* DATASET EXTRACT
/-- Event codes of Table 3.7. -/
def evIllegalOpcode : Nat := 0x01
def evIllegalField : Nat := 0x02
def evIllegalOperand : Nat := 0x03
def evBadTarget : Nat := 0x04
def evRole : Nat := 0x05
def evPrivilege : Nat := 0x06
def evEmptyRead : Nat := 0x07
def evFpTrap : Nat := 0x08
def evSplitOverflow : Nat := 0x09
def evBarrierMask : Nat := 0x0A
def evBarrierDivergent : Nat := 0x0B
def evStageOverrun : Nat := 0x0C
def evRegionIllegal : Nat := 0x0D
def evRegionBudget : Nat := 0x0E
def evRegionAbort : Nat := 0x0F
def evTaskUnderflow : Nat := 0x10
def evTaskIndex : Nat := 0x11
def evPageFault : Nat := 0x12
def evAddress : Nat := 0x13
def evProtection : Nat := 0x14
def evScratchBound : Nat := 0x15
def evTensorBound : Nat := 0x16
def evStoreAfterExit : Nat := 0x17
def evPoison : Nat := 0x18
def evMachineCheck : Nat := 0x19
def evLiningMismatch : Nat := 0x1A
def evOverlayMiss : Nat := 0x1B
def evOverlayGone : Nat := 0x1C
def evOverlayCorrupt : Nat := 0x1D
def evSuspendIllegal : Nat := 0x1E
def evCloakVersion : Nat := 0x1F
def evCloakRights : Nat := 0x20
def evDoubleResume : Nat := 0x21
def evGenTableFull : Nat := 0x22
def evBuildMemory : Nat := 0x23
def evDegenerate : Nat := 0x24
def evCollMisaligned : Nat := 0x25
def evHaltPeer : Nat := 0x26
def evTaskImage : Nat := 0x27

/-- A table entry is malformed at its level (R109). -/
def malformedEntry (level e : Nat) : Bool :=
  let leaf := bits e 1 1 == 1
  let lowBits := if level = 0 then 3 else if level = 1 then 13 else 23
  bits e 52 12 != 0 || bits e 5 2 != 0 || bits e 7 2 == 3 || (leaf && level == 3) || (!leaf && level == 0) ||
    (!leaf && (bits e 2 3 != 0 || bits e 9 1 != 0 || bits e 7 2 != 0 || bits e 51 1 == 1)) ||
    (leaf && (bits e 13 lowBits != 0 || (bits e 51 1 == 0 && bits e 41 10 != 0)))

/-- A table entry lies in a half-stack that the partition owns: it never reads another's data (R105, R415). -/
def tableOwned (s : State) (p a : Nat) : Bool := decide (a < hbmSize) && (partOf s p).halfStacks.getLsbD (a / 2 ^ 35)

/-- The walk from a table downward (R107 to R109): level 3 first. An entry that is malformed and carries another KEY ends
the walk as malformed, one with V = 0 that has either ends it as V = 0, with MALFORMED clear; a table that the partition
does not own is not read, and the walk ends with PROTECTION (DESIGN CHOICE, log entry 77). -/
def walkFrom (s : State) (p ctx : Nat) (va : BitVec 64) : Nat → Nat → Except Fail TlbEntry
  | 0, _ => .error { cause := evPageFault }
  | n + 1, table =>
    let level := n
    let a := table + 8 * bits va.toNat (16 + 10 * level) 10
    let (bs, bad) := readHome s a 8
    let e := leNat bs
    if !tableOwned s p a then .error { cause := evProtection, level }
    else if bad then .error { cause := evPageFault, level, poisoned := true }
    else if bits e 0 1 = 0 then .error { cause := evPageFault, level }
    else if malformedEntry level e then .error { cause := evPageFault, level, malformed := true }
    else if bits e 10 3 ≠ p then .error { cause := evProtection, level }
    else if bits e 1 1 = 1 then
      .ok { part := p, ctx, level, vpn := va.toNat / 2 ^ (16 + 10 * level), page := bits e 13 39 * 2 ^ 13
            r := bits e 2 1 == 1, w := bits e 3 1 == 1, x := bits e 4 1 == 1, ptrap := bits e 9 1 == 1
            cpol := bits e 7 2 }
    else walkFrom s p ctx va n (bits e 13 39 * 2 ^ 13)

/-- A context entry's word (Table 27.4). -/
def ctxWord (s : State) (p ctx w : Nat) : Nat := (sget (partOf s p).ctx (8 * ctx + w)).toNat

/-- A page walk (R109): a context that is not VALID ends it before any table read. -/
def pageWalk (s : State) (p ctx : Nat) (va : BitVec 64) : Except Fail TlbEntry :=
  let w := ctxWord s p ctx 0
  if bits w 0 1 = 0 then .error { cause := evPageFault, level := 3 }
  else walkFrom s p ctx va 4 (bits w 13 39 * 2 ^ 13)

/-- A TLB entry serves an address of a context. -/
def tlbHit (p ctx : Nat) (va : BitVec 64) (e : TlbEntry) : Bool :=
  e.part == p && e.ctx == ctx && e.vpn == va.toNat / 2 ^ (16 + 10 * e.level)

/-- The lines of the table entries that a walk reads, in its order (R110): none beyond what the partition owns. -/
def walkLines (s : State) (p ctx : Nat) (va : BitVec 64) : Nat → Nat → List Nat
  | 0, _ => []
  | n + 1, table =>
    let a := table + 8 * bits va.toNat (16 + 10 * n) 10
    let (bs, bad) := readHome s a 8
    let e := leNat bs
    if !tableOwned s p a then []
    else a / 128 :: (if bad || bits e 0 1 = 0 || malformedEntry n e || bits e 10 3 ≠ p || bits e 1 1 = 1 then []
      else walkLines s p ctx va n (bits e 13 39 * 2 ^ 13))

/-- A walk's reads at the directory, with chain 0 (R110, R122). -/
def touchWalk (s : State) (p ctx : Nat) (va : BitVec 64) : State :=
  let w := ctxWord s p ctx 0
  if bits w 0 1 = 0 then s
  else (walkLines s p ctx va 4 (bits w 13 39 * 2 ^ 13)).foldl (fun st l => l2Touch st p ctx 0 l false true 0) s

/-- The translation of an address: from the core's TLB, the cluster's, or a walk (R110, R112). -/
def translate (s : State) (core p ctx : Nat) (va : BitVec 64) : Except Fail TlbEntry :=
  match (coreOf s core).tlb.find? (tlbHit p ctx va) with
  | some e => .ok e
  | none =>
    match (clusterOf s (clusterOfCore core)).tlb.find? (tlbHit p ctx va) with
    | some e => .ok e
    | none => pageWalk s p ctx va

/-- Keeps a translation in the core's and the cluster's TLB, of 256 and 8,192 entries (R110). A full TLB gives up the entry
that was filled longest ago (DESIGN CHOICE, log entry 78). -/
def fillTlb (s : State) (core : Nat) (e : TlbEntry) : State :=
  let add (n : Nat) (l : List TlbEntry) : List TlbEntry := if l.contains e then l else (e :: l).take n
  modCluster (modCore s core (fun c => { c with tlb := add 256 c.tlb })) (clusterOfCore core)
    (fun k => { k with tlb := add 8192 k.tlb })

/-- The translation is in the core's TLB or the cluster's: no walk is made. -/
def tlbHolds (s : State) (core p ctx : Nat) (va : BitVec 64) : Bool :=
  (coreOf s core).tlb.any (tlbHit p ctx va) || (clusterOf s (clusterOfCore core)).tlb.any (tlbHit p ctx va)

/-- Translates an address: a walk's reads go through the L2, also those of a walk that fails, and a translation is kept
(R110). -/
def touchTlb (s : State) (core p ctx : Nat) (va : BitVec 64) : State :=
  if !canonical va then s
  else
    let s1 := if tlbHolds s core p ctx va then s else touchWalk s p ctx va
    match translate s core p ctx va with
    | .ok e => fillTlb s1 core e
    | .error _ => s1

/-- The bytes that lie in the 64-KiB page of an address, from it on. -/
def pageRoom (va : BitVec 64) : Nat := 2 ^ 16 - va.toNat % 2 ^ 16

/-- Translates the one or two pages of `n` bytes at an address. -/
def touchPages (s : State) (core p ctx : Nat) (va : BitVec 64) (n : Nat) : State :=
  let s1 := touchTlb s core p ctx va
  if n ≤ pageRoom va then s1 else touchTlb s1 core p ctx (va + BitVec.ofNat 64 (pageRoom va))

/-- The tables that a walk for an address reads are in reach: each on a way that is ready (R431). -/
def walkReady (s : State) (core p ctx : Nat) (va : BitVec 64) : Bool :=
  let w := ctxWord s p ctx 0
  !canonical va || tlbHolds s core p ctx va || bits w 0 1 == 0 ||
    (walkLines s p ctx va 4 (bits w 13 39 * 2 ^ 13)).all (pathReady s p)

/-- What an access reaches: physical address, cache policy, PTRAP; or a register of the management window. -/
structure Phys where
  pa : Nat
  cpol : Nat
  ptrap : Bool
  window : Bool := false
  deriving DecidableEq, Repr

/-- Rights an access needs (Table 7.4). -/
inductive Need where
  | r | w | rw | x | none
  deriving DecidableEq, Repr

/-- The page grants what the access needs. -/
def grants (e : TlbEntry) : Need → Bool
  | .r => e.r
  | .w => e.w
  | .rw => e.r && e.w
  | .x => e.x
  | .none => true

/-- The accessing agent, as translation and the checks of R105 see it. -/
structure Accessor where
  core : Nat
  part : Nat
  ctx : Nat
  sageip : Bool := false
  /-- the chain of the kernel for which an engine acts (R122) -/
  chain : Nat := 0
  deriving DecidableEq, Repr

/-- What `n` bytes at one address reach, all within one 64-KiB page: R104, R105, R109, R418. -/
def reach (s : State) (q : Accessor) (va : BitVec 64) (n : Nat) (need : Need) : Except Fail Phys :=
  if !canonical va then .error { cause := evAddress }
  else
    match translate s q.core q.part q.ctx va with
    | .error f => .error f
    | .ok e =>
      let off := va.toNat % 2 ^ (16 + 10 * e.level)
      let pa := e.page + off
      if !grants e need then .error { cause := evProtection, level := e.level }
      else if isRemote pa then .ok { pa, cpol := e.cpol, ptrap := e.ptrap }
      else if pa < hbmSize then
        if (partOf s q.part).halfStacks.getLsbD (pa / 2 ^ 35) then .ok { pa, cpol := e.cpol, ptrap := e.ptrap }
        else .error { cause := evProtection, level := e.level }
      else if bits pa 39 2 = 2 && q.sageip && n = 8 && pa % 8 = 0 && e.cpol = 2 && bits pa 23 16 = 0 &&
          bits pa 20 3 = q.part && pa < 2 ^ 41 then
        .ok { pa, cpol := e.cpol, ptrap := e.ptrap, window := true }
      else .error { cause := evProtection, level := e.level }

* TASK REQUIREMENTS
Return every line in the listing that contains the word "pageWalk".

* THE COMPLETED TASK
def pageWalk (s : State) (p ctx : Nat) (va : BitVec 64) : Except Fail TlbEntry :=
    | none => pageWalk s p ctx va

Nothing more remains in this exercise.